Material for the task -
-- ==== Sys2Proof/Tests/Slice0.lean ====
section
/-! SUPPORT. Tests: expected values from spec/ (95_test_vectors.md unless a comment says otherwise), and for every
statement with hypotheses a witness that meets them. -/

namespace Sys2Proof.Tests

open Sys2Proof.Machine

set_option Elab.async false

/-! ## Helpers -/

/-- The parameters of 95_test_vectors.md: the defaults, with MB_DEFAULT_INTENSITY = 8. -/
def testConfig : Config := { defaultConfig with mbDefaultIntensity := 8, mbMinPhase := 0, sbBitDelay := 0 }

/-- The reset state with those parameters and acknowledges laid down for six senses. -/
def testState : State := { State.reset with cfg := testConfig, draws := [false, false, false, false, false, false] }

/-- The state after one step on a command word. -/
def after (w : Word) (s : State) : Option State :=
  match step (s.withFetchWord 32 w.toNat) with
  | .next t => some t
  | .fault _ => none
  | .refused _ => none

/-- The state a command leaves. -/
def ran (i : Instr) (s : State) : State :=
  match exec i s with
  | .next t => t
  | .fault _ => s
  | .refused _ => s

/-- A Layer that holds a raw value in slot 0. -/
def withSlot0 (raw : Byte) : State := { testState with layer := testState.layer.set 0 raw }

/-- A Frame row set in the test state. -/
def withRow (r : Fin 8) (v : Byte) : State := { testState with frame := testState.frame.set r v }

/-- The sixteen bits of a matrix-bus word, MSB first. -/
def bits16 (w : Word16) : List Bool := [15, 14, 13, 12, 11, 10, 9, 8, 7, 6, 5, 4, 3, 2, 1, 0].map w.getLsbD

/-- Result and status after a step. -/
def resultAndStatus (o : Option State) : Option (Byte × Byte) := o.map fun t => (t.result, t.status)

/-! ## WellFormed refuses each must-be-zero breach (30_encoding.md R82) -/

theorem test_refuses_frameSet_v : (Instr.frameSet 0 0 2).wellFormed = false := by decide
theorem test_refuses_frameSetRaw_v : (Instr.frameSetRaw 0 0 0x80).wellFormed = false := by decide
theorem test_refuses_frameRowRead_row : (Instr.frameRowRead 8).wellFormed = false := by decide
theorem test_refuses_frameRowWrite_row : (Instr.frameRowWrite 0xFF 0).wellFormed = false := by decide
theorem test_refuses_segBrightness_en : (Instr.segBrightness 50 2).wellFormed = false := by decide
theorem test_refuses_segConfig_sep : (Instr.segConfig 2).wellFormed = false := by decide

Exercise instructions -
Your task is to retype the entries verbatim, starting with the line that holds "def ran (i : Instr)" and stopping after the line that holds "MSB first. -/".

Response area -
def ran (i : Instr) (s : State) : State :=
  match exec i s with
  | .next t => t
  | .fault _ => s
  | .refused _ => s

/-- A Layer that holds a raw value in slot 0. -/
def withSlot0 (raw : Byte) : State := { testState with layer := testState.layer.set 0 raw }

/-- A Frame row set in the test state. -/
def withRow (r : Fin 8) (v : Byte) : State := { testState with frame := testState.frame.set r v }

/-- The sixteen bits of a matrix-bus word, MSB first. -/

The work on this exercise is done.